> **Required work**
Where the word "DevPhase" occurs in a line of the listing below, copy that line.

········

-- ==== Sys2Proof/Laws/Kept.lean ====
section
/-! SUPPORT. `Kept q s`: the queue is `q` and the tables of `s` are canonical. The lemmas of the files beside this one say that every
operation of the model keeps both; here are the primitive ones. -/

namespace Sys2Proof.Machine

/-- The queue is `q`, and the tables are in canonical form. -/
structure Kept (q : List Instr) (s : State) : Prop where
  queue : s.pending = q
  canon : s.Canonical

variable {q : List Instr} {s t : State}

/-- The outcome is a next state, and that state is kept. -/
def KeptOut (q : List Instr) (o : Host.Outcome State Fault Refusal) : Prop := ∃ t, o = .next t ∧ Kept q t

/-- A state that has the queue, dictionary, memory and lattice cells of a kept one is kept. -/
theorem Kept.of (h : Kept q s) (hp : t.pending = s.pending) (ho : t.od = s.od) (hb : t.mem.bytes = s.mem.bytes)
    (hg : t.mem.pages = s.mem.pages) (hc : t.lat.cells = s.lat.cells) : Kept q t :=
  ⟨hp.trans h.queue, by rw [ho]; exact h.canon.od, by rw [Memory.wf, hb, hg]; exact h.canon.mem, by rw [hc]; exact h.canon.cells⟩

/-- The same for a state written out field by field, as an update of a record is. -/
theorem Kept.of_mk {od : Tab Nat} {dev : DevPhase} {kp : Keep} {tm : Time} {doms : Tab Domain} {ptp : Tab PtpPort}
    {trig : Tab Trigger} {ev : Events} {jr : Journal} {sessions : List Session} {staged : Tab (Option Staged)}
    {streams : Tab Stream} {mirrors : List Mirror} {cyc : Cyclic} {mem : Mem} {chans : Tab Chan} {layer : Layer}
    {loops : Tab Loop} {reps : Tab Rep} {lunes : Tab Lune} {lat : Lattice} {installed : Tab (Option CalRec)} {axes : Tab Axis}
    {light : Light} {die : Die} {pw : Supply} {dbg : Debug} {pipes : Tab Pipe} {lanes : Tab Lane} {isl : Island} {cal : Cal}
    {tw : Twin} {sent : List Sent} {free : Nat} {pending : List Instr}
    (h : Kept q s) (hp : pending = s.pending) (ho : od = s.od) (hb : mem.bytes = s.mem.bytes) (hg : mem.pages = s.mem.pages)
    (hc : lat.cells = s.lat.cells) :
    Kept q ⟨od, dev, kp, tm, doms, ptp, trig, ev, jr, sessions, staged, streams, mirrors, cyc, mem, chans, layer, loops, reps, lunes, lat, installed, axes, light, die, pw, dbg, pipes, lanes, isl, cal, tw, sent, free, pending⟩ :=
  Kept.of h hp ho hb hg hc

/-- The same with the lattice cleared. -/
theorem Kept.of_cleared {od : Tab Nat} {dev : DevPhase} {kp : Keep} {tm : Time} {doms : Tab Domain} {ptp : Tab PtpPort}
    {trig : Tab Trigger} {ev : Events} {jr : Journal} {sessions : List Session} {staged : Tab (Option Staged)}
    {streams : Tab Stream} {mirrors : List Mirror} {cyc : Cyclic} {mem : Mem} {chans : Tab Chan} {layer : Layer}
    {loops : Tab Loop} {reps : Tab Rep} {lunes : Tab Lune} {lat : Lattice} {installed : Tab (Option CalRec)} {axes : Tab Axis}
    {light : Light} {die : Die} {pw : Supply} {dbg : Debug} {pipes : Tab Pipe} {lanes : Tab Lane} {isl : Island} {cal : Cal}
    {tw : Twin} {sent : List Sent} {free : Nat} {pending : List Instr}
    (h : Kept q s) (hp : pending = s.pending) (ho : od = s.od) (hb : mem.bytes = s.mem.bytes) (hg : mem.pages = s.mem.pages)
    (hc : lat.cells = []) :
    Kept q ⟨od, dev, kp, tm, doms, ptp, trig, ev, jr, sessions, staged, streams, mirrors, cyc, mem, chans, layer, loops, reps, lunes, lat, installed, axes, light, die, pw, dbg, pipes, lanes, isl, cal, tw, sent, free, pending⟩ :=
  ⟨hp.trans h.queue, by rw [ho]; exact h.canon.od, by rw [Memory.wf, hb, hg]; exact h.canon.mem, by rw [hc]; rfl⟩

theorem Kept.foldl {β : Type} {f : State → β → State} {l : List β} (hs : Kept q s) (hf : ∀ s b, Kept q s → Kept q (f s b)) :
    Kept q (l.foldl f s) := by
  induction l generalizing s with
  | nil => exact hs
  | cons b l ih => exact ih (hf s b hs)

theorem Kept.ite {c : Prop} [Decidable c] {a b : State} (ha : c → Kept q a) (hb : ¬c → Kept q b) : Kept q (if c then a else b) := by
  split
  · next h => exact ha h
  · next h => exact hb h

theorem Kept.ite2 {β : Type} {c : Prop} [Decidable c] {a b : β × State} (ha : Kept q a.2) (hb : Kept q b.2) :
    Kept q (if c then a else b).2 := by
  split
  · exact ha
  · exact hb

theorem Kept.foldl2 {β γ : Type} {f : γ × State → β → γ × State} {l : List β} {a : γ × State} (ha : Kept q a.2)
    (hf : ∀ a b, Kept q a.2 → Kept q (f a b).2) : Kept q (l.foldl f a).2 := by
  induction l generalizing a with
  | nil => exact ha
  | cons b l ih => exact ih (hf a b ha)

theorem Kept.foldlBind {β : Type} {f : State → β → Option State} (hf : ∀ s b t, Kept q s → f s b = some t → Kept q t) {l : List β}
    (hs : Kept q s) (ht : l.foldl (fun (a : Option State) b => a.bind fun s => f s b) (some s) = some t) : Kept q t := by
  induction l generalizing s with
  | nil => cases ht; exact hs
  | cons b l ih =>
    simp only [List.foldl_cons, Option.bind_some] at ht
    cases hb : f s b with
    | none =>
      rw [hb] at ht
      have : ∀ l : List β, l.foldl (fun (a : Option State) b => a.bind fun s => f s b) none = none := by
        intro l
        induction l with
        | nil => rfl
        | cons b l ih => exact ih
      rw [this] at ht; cases ht
    | some u => rw [hb] at ht; exact ih (hf _ _ _ hs hb) ht

theorem State.wr_kept (h : Kept q s) (k v : Nat) : Kept q (s.wr k v) :=
  ⟨h.queue, Tab.wf_set k v h.canon.od, h.canon.mem, h.canon.cells⟩

theorem State.wrs_kept (h : Kept q s) (l : List (Nat × Nat)) : Kept q (s.wrs l) := by
  induction l generalizing s with
  | nil => exact h
  | cons e l ih => exact ih (State.wr_kept h _ _)

theorem State.setPage_kept (h : Kept q s) (tc jp : Nat) (p : Option Page) : Kept q (s.setPage tc jp p) :=
  ⟨h.queue, h.canon.od, ⟨h.canon.mem.1, Tab.wf_set _ _ h.canon.mem.2⟩, h.canon.cells⟩

/-- The bytes of a page stand in a canonical table, below everything above the page and with no key under the page's first. -/
theorem State.cellBytes_wf (s : State) (pp n : Nat) {t : Tab Byte} (ht : Tab.wf (fun _ => 0) t = true)
    (hk : ∀ e ∈ t, pp * 65536 + n ≤ e.1) :
    Tab.wf (fun _ => 0) (s.cellBytes pp n t) = true ∧ ∀ e ∈ s.cellBytes pp n t, pp * 65536 ≤ e.1 := by
  induction n generalizing t with
  | zero => exact ⟨ht, fun e he => Nat.le_trans (Nat.le_add_right _ _) (hk e he)⟩
  | succ n ih =>
    unfold State.cellBytes
    dsimp only
    split
    · exact ih ht fun e he => by have := hk e he; omega
    · next hb =>
      refine ih (Tab.wf_iff.mpr ?_) ?_
      · rw [Tab.wf_iff] at ht
        refine ⟨List.pairwise_cons.mpr ⟨fun e he => ?_, ht.1⟩, List.forall_mem_cons.mpr ⟨hb, ht.2⟩⟩
        have := hk e he
        simp only; omega
      · refine List.forall_mem_cons.mpr ⟨by simp only; omega, fun e he => ?_⟩
        have := hk e he
        omega

theorem State.cellsToBytes_kept (h : Kept q s) (pp : Nat) : Kept q (s.cellsToBytes pp) := by
  have hw : ∀ n, 65536 = n → Tab.wf (fun _ => 0) (s.mem.bytes.filter (fun e => decide (e.1 / 65536 < pp)) ++
      s.cellBytes pp n (s.mem.bytes.filter (fun e => decide (pp < e.1 / 65536)))) = true := by
    intro n hn
    have ha := s.cellBytes_wf pp n (Tab.wf_filter (fun e => decide (pp < e.1 / 65536)) h.canon.mem.1) (by
      intro e he
      have := List.of_mem_filter he
      simp only [decide_eq_true_eq] at this
      omega)
    refine Tab.wf_append (Tab.wf_filter _ h.canon.mem.1) ha.1 fun e he f hf => ?_
    have he := List.of_mem_filter he
    simp only [decide_eq_true_eq] at he
    have hf := ha.2 f hf
    omega
  exact ⟨h.queue, h.canon.od, ⟨hw 65536 rfl, h.canon.mem.2⟩, Tab.wf_filter _ h.canon.cells⟩

theorem State.setPhysByte_kept (h : Kept q s) (a : Nat) (b : Byte) : Kept q (s.setPhysByte a b) := by
  unfold State.setPhysByte
  split
  · exact ⟨h.queue, h.canon.od, h.canon.mem, Tab.wf_set _ _ h.canon.cells⟩
  · have hu : Kept q (if s.lat.pages.testBit (a / 65536) then s.cellsToBytes (a / 65536) else s) :=
      Kept.ite (fun _ => State.cellsToBytes_kept h _) fun _ => h
    exact ⟨hu.queue, hu.canon.od, ⟨Tab.wf_set _ _ hu.canon.mem.1, hu.canon.mem.2⟩, hu.canon.cells⟩

theorem State.setCell_kept (h : Kept q s) (c : Nat) (v : Cell) : Kept q (s.setCell c v) := by
  unfold State.setCell
  dsimp only
  split
  · exact ⟨h.queue, h.canon.od, h.canon.mem, Tab.wf_set _ _ h.canon.cells⟩
  · exact Kept.foldl h fun s i hs => State.setPhysByte_kept hs _ _

theorem State.clearCells_kept (h : Kept q s) : Kept q s.clearCells :=
  ⟨h.queue, h.canon.od, ⟨Tab.wf_filter _ h.canon.mem.1, h.canon.mem.2⟩, Tab.wf_filter _ h.canon.cells⟩

theorem State.takeCells_kept (h : Kept q s) : Kept q s.takeCells := by
  refine ⟨h.queue, h.canon.od, ⟨Tab.wf_filter _ h.canon.mem.1, h.canon.mem.2⟩, ?_⟩
  have hf : ∀ (l : List Nat) (t : Tab Cell), Tab.wf (fun _ => Cell.cleared) t = true →
      Tab.wf (fun _ => Cell.cleared) (l.foldl (fun t p => Tab.set (fun _ => Cell.cleared) t p
        (Cell.ofImage (leNat ((List.range 16).map fun i => s.physByte (16 * p + i))))) t) = true := by
    intro l
    induction l with
    | nil => exact fun _ ht => ht
    | cons p l ih => exact fun t ht => ih _ (Tab.wf_set _ _ ht)
  exact hf _ _ h.canon.cells

theorem State.writeMem_kept (h : Kept q s) (tc addr : Nat) (l : List Byte) : Kept q (s.writeMem tc addr l) := by
  induction l generalizing s addr with
  | nil => exact h
  | cons b l ih =>
    unfold State.writeMem
    dsimp only
    split
    · exact ih (State.setPhysByte_kept h _ _) _
    · exact ih h _

end Sys2Proof.Machine
end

········

> **Final answer**
theorem Kept.of_mk {od : Tab Nat} {dev : DevPhase} {kp : Keep} {tm : Time} {doms : Tab Domain} {ptp : Tab PtpPort}
theorem Kept.of_cleared {od : Tab Nat} {dev : DevPhase} {kp : Keep} {tm : Time} {doms : Tab Domain} {ptp : Tab PtpPort}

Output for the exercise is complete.